Stored data:
-- ==== Sys2Proof/Decode.lean ====
section
/-! DEFINITION. The decoder, total on any bytes, and the encoder (30_encoding.md R50 to R54). -/

namespace Sys2Proof

/-- Why bytes decode to no instruction. -/
inductive DecodeError where
  /-- There is no opcode byte. -/
  | noBytes
  /-- The byte has no row in the admitted table: IllegalOpcode (R54). -/
  | unmapped (op : Byte)
  /-- The bytes end inside the instruction. -/
  | truncated (op : Byte)
deriving DecidableEq, Repr

/-- What decoding answers: an instruction with the bytes after it, or why not. -/
inductive Decoded where
  | ok (i : Instr) (rest : List Byte)
  | error (e : DecodeError)
deriving DecidableEq, Repr

/-- The operand bytes of a row, taken from the bytes after its opcode (R51, R52): a word's low byte comes first. -/
def decodeOperands (op : Byte) : Shape → List Byte → Decoded
  | .bare i, rest => .ok i rest
  | .byte mk, b :: rest => .ok (mk b) rest
  | .byte _, [] => .error (.truncated op)
  | .word mk, lo :: hi :: rest => .ok (mk (Machine.wordOf hi lo)) rest
  | .word _, [_] => .error (.truncated op)
  | .word _, [] => .error (.truncated op)

/-- Decode the first instruction of `bytes` under CANDIDATE_OPCODES `cs`. -/
def decode (cs : List Byte) : List Byte → Decoded
  | [] => .error .noBytes
  | op :: rest =>
    match admittedRow cs op with
    | none => .error (.unmapped op)
    | some r => decodeOperands op r.shape rest

/-- A word's bytes in the instruction stream: little-endian (R52). -/
def wordBytes (w : Word) : List Byte := [Machine.loByte w, Machine.hiByte w]

/-- The operand bytes of an instruction (R51, R52). -/
def Instr.operandBytes : Instr → List Byte
  | .brk | .php | .aslAcc | .clc | .plp | .rolAcc | .sec | .pha
  | .lsrAcc | .cli | .rts | .pla | .rorAcc | .sei | .txa | .tya
  | .txs | .tay | .tax | .clv | .cld | .sed => []
  | .oraZp b | .aslZp b | .oraImm b | .bpl b | .andZp b | .rolZp b | .andImm b | .eorZp b
  | .lsrZp b | .eorImm b | .adcZp b | .rorZp b | .adcImm b | .staZp b | .ldaZp b | .ldaImm b
  | .ldaZpx b | .cmpZp b | .decZp b | .cmpImm b | .bne b | .sbcZp b | .incZp b | .sbcImm b
  | .beq b => [b]
  | .oraAbs w | .jsr w | .andAbs w | .jmp w | .eorAbs w | .adcAbs w | .staAbs w | .staAbsx w
  | .ldaAbs w | .cmpAbs w | .sbcAbs w => wordBytes w

/-- The bytes of an instruction: the opcode, then its operand bytes (R50). -/
def encode (i : Instr) : List Byte := i.opcode :: i.operandBytes

/-- The first three bytes, in address order, of an instruction whose `nbits` bits are `w` and whose further bits are 0;
three bytes is the longest instruction (R51). -/
def tableBytes (nbits w : Nat) : List Byte :=
  [BitVec.ofNat 8 (w % 2 ^ nbits), BitVec.ofNat 8 (w % 2 ^ nbits / 256), BitVec.ofNat 8 (w % 2 ^ nbits / 65536)]

/-- The instruction the decoder reads from the word `w` of an opcode-table row, every candidate row admitted. -/
def decodeTableWord (nbits w : Nat) : Option Instr :=
  match decode candidateBytes (tableBytes nbits w) with
  | .ok i _ => some i
  | .error _ => none

end Sys2Proof
end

## [Instructions to follow]
Take the lines above and print them exactly.

## [Reply]
-- ==== Sys2Proof/Decode.lean ====
section
/-! DEFINITION. The decoder, total on any bytes, and the encoder (30_encoding.md R50 to R54). -/

namespace Sys2Proof

/-- Why bytes decode to no instruction. -/
inductive DecodeError where
  /-- There is no opcode byte. -/
  | noBytes
  /-- The byte has no row in the admitted table: IllegalOpcode (R54). -/
  | unmapped (op : Byte)
  /-- The bytes end inside the instruction. -/
  | truncated (op : Byte)
deriving DecidableEq, Repr

/-- What decoding answers: an instruction with the bytes after it, or why not. -/
inductive Decoded where
  | ok (i : Instr) (rest : List Byte)
  | error (e : DecodeError)
deriving DecidableEq, Repr

/-- The operand bytes of a row, taken from the bytes after its opcode (R51, R52): a word's low byte comes first. -/
def decodeOperands (op : Byte) : Shape → List Byte → Decoded
  | .bare i, rest => .ok i rest
  | .byte mk, b :: rest => .ok (mk b) rest
  | .byte _, [] => .error (.truncated op)
  | .word mk, lo :: hi :: rest => .ok (mk (Machine.wordOf hi lo)) rest
  | .word _, [_] => .error (.truncated op)
  | .word _, [] => .error (.truncated op)

/-- Decode the first instruction of `bytes` under CANDIDATE_OPCODES `cs`. -/
def decode (cs : List Byte) : List Byte → Decoded
  | [] => .error .noBytes
  | op :: rest =>
    match admittedRow cs op with
    | none => .error (.unmapped op)
    | some r => decodeOperands op r.shape rest

/-- A word's bytes in the instruction stream: little-endian (R52). -/
def wordBytes (w : Word) : List Byte := [Machine.loByte w, Machine.hiByte w]

/-- The operand bytes of an instruction (R51, R52). -/
def Instr.operandBytes : Instr → List Byte
  | .brk | .php | .aslAcc | .clc | .plp | .rolAcc | .sec | .pha
  | .lsrAcc | .cli | .rts | .pla | .rorAcc | .sei | .txa | .tya
  | .txs | .tay | .tax | .clv | .cld | .sed => []
  | .oraZp b | .aslZp b | .oraImm b | .bpl b | .andZp b | .rolZp b | .andImm b | .eorZp b
  | .lsrZp b | .eorImm b | .adcZp b | .rorZp b | .adcImm b | .staZp b | .ldaZp b | .ldaImm b
  | .ldaZpx b | .cmpZp b | .decZp b | .cmpImm b | .bne b | .sbcZp b | .incZp b | .sbcImm b
  | .beq b => [b]
  | .oraAbs w | .jsr w | .andAbs w | .jmp w | .eorAbs w | .adcAbs w | .staAbs w | .staAbsx w
  | .ldaAbs w | .cmpAbs w | .sbcAbs w => wordBytes w

/-- The bytes of an instruction: the opcode, then its operand bytes (R50). -/
def encode (i : Instr) : List Byte := i.opcode :: i.operandBytes

/-- The first three bytes, in address order, of an instruction whose `nbits` bits are `w` and whose further bits are 0;
three bytes is the longest instruction (R51). -/
def tableBytes (nbits w : Nat) : List Byte :=
  [BitVec.ofNat 8 (w % 2 ^ nbits), BitVec.ofNat 8 (w % 2 ^ nbits / 256), BitVec.ofNat 8 (w % 2 ^ nbits / 65536)]

/-- The instruction the decoder reads from the word `w` of an opcode-table row, every candidate row admitted. -/
def decodeTableWord (nbits w : Nat) : Option Instr :=
  match decode candidateBytes (tableBytes nbits w) with
  | .ok i _ => some i
  | .error _ => none

end Sys2Proof
end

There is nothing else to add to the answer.